True forgiveness
Rob Long
Maybe you remember this: On Jan. 11, the Federal Aviation Administration halted all flights across the country for two hours. There was a computer glitch in the Notice to Air Missions systems, what the FAA calls NOTAMs, which monitor and distribute safety information to pilots and ground crew throughout the air traffic system, and if you ask me, I feel like I did a pretty good job pretending to know what I’m talking about.
For the record, I don’t know what I’m talking about, but that’s not really the point here. There are dozens of weasel words to describe what happened on Jan. 11 — a “systems error,” a “software outage,” a “database failure,” that sort of thing — but we now know what really happened.
Someone deleted some files by mistake and took the entire system down. Some person, someone with a name and a face and a haircut and probably a favorite Starbucks order, hit a computer key by mistake and suddenly felt that sick feeling we’ve all felt at least once, a combination of panic and nausea. Oh dear God, this cannot be happening. This is not happening.
But it was happening, of course, and I can imagine a lot of frantic keystrokes and some desperate bargaining with the almighty as the magnitude of the error set in. And then, as the panic subsided, there was probably this perfectly natural, perfectly human reaction: Who can I pin this on?
I imagine the scene this way: Our hero — and let’s call him that, OK? The guy’s been through enough — realizes what he’s done at roughly the same moment that his co-workers in the adjoining workstations discover it, too. His eyes dart back and forth, maybe his head starts jerking left and right, and every one of his co-workers knows what’s up. He’s looking for someone to pin this on, they say to themselves, because they know that is exactly what they’d be doing in the same situation.
So they do the natural and human thing and begin to isolate their colleague slowly. Those closest to him will begin to scoot away in their desk chairs. Those by the door will vanish silently into the hallway. Everyone else will suddenly become absorbed in the Keurig, the fire code safety information pinned to the wall, the screw top of their Swell water containers.
What happens next is a fast-motion blur. An alarm of some kind is issued, the authorities become involved, planes are halted on the runway and stuck on the tarmac, and thousands and thousands of passengers become one unified infuriated mob. There is shouting at the gates, there are rage incidents in airplane cabins, there are frantic I’m gonna be late texts and bitter, snaking lines leading to the customer service counters in each of the 5,217 airports in the United States.
And there’s one guy, in a computer room somewhere, who wants to somehow crawl up inside himself and disappear.
Look, if you were one of the travelers whose journey was disrupted on Jan. 11, I completely understand that it’s hard for you to forgive the poor soul who SELECT ALL – DELETE’d your travel plans that day. I have a friend who was on his way to a high-profile and very lucrative speaking engagement that morning, and he’s still steamed. But religious leaders and human behavior researchers both agree that one of the keys to happiness is cultivating a sense of forgiveness and learning to let things go. People make mistakes, all people, each of us included, and it’s a healthy practice to see others and their frailty with empathy.
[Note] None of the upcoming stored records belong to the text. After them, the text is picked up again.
-- ==== Sys2Proof/Config.lean ====
section
/-! DEFINITION. The constants of the FL-716, and the free values the manual leaves open. -/

namespace Sys2Proof.Config

/-- Ticks in one second (00, section 6). -/
def ticksPerSecond : Nat := 10000000

/-- Ticks in the whole range of network time, 2^32 seconds (R1). -/
def timeRange : Nat := 42949672960000000

/-- Half of the range of network time, 2^31 seconds (R2). -/
def halfRange : Nat := 21474836480000000

/-- Oscillator cycles in one adjustment period (R12). -/
def periodCycles : Nat := 10000000

/-- Ticks in one millisecond (R167). -/
def ticksPerMs : Nat := 10000

/-- Packet places of advert memory (R131). -/
def poolPlaces : Nat := 8192

/-- Bytes of a service packet's payload (01, section 1.4). -/
def payloadBytes : Nat := 184

/-- FREE VALUE, DESIGN CHOICE (log 2). Which of several events due at one instant the idle step takes
first: the manual gives the outcome of either order and fixes none. Applied to `State.freeCount`; no body. -/
opaque freeOrder : Nat → Nat

/-- FREE VALUE, DESIGN CHOICE (log 3). The level of the exciter-ready line at a boundary that the idle step
takes by itself (R81 samples an input from outside). Applied to `State.freeCount`; no body. -/
opaque exciterReady : Nat → Bool

end Sys2Proof.Config
end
“Even the guy who broke the FAA computer and ruined my day?” asked my friend when I shared this perspective.
“Even that guy,” I said, maybe a little too smugly, because my friend sat back, and suddenly an evil grin spread across his face.
“What about,” he said slowly, “the guy at that lab in Wuhan, China, who was careless with those virus samples and infected the world with COVID?”
I didn’t say anything for a bit.
“I said, what about the guy in that lab in Wuhan who —“
“I heard you the first time,” I said.
“Well?” he asked.
Rob Long is a television writer and producer and the co-founder of Ricochet.com.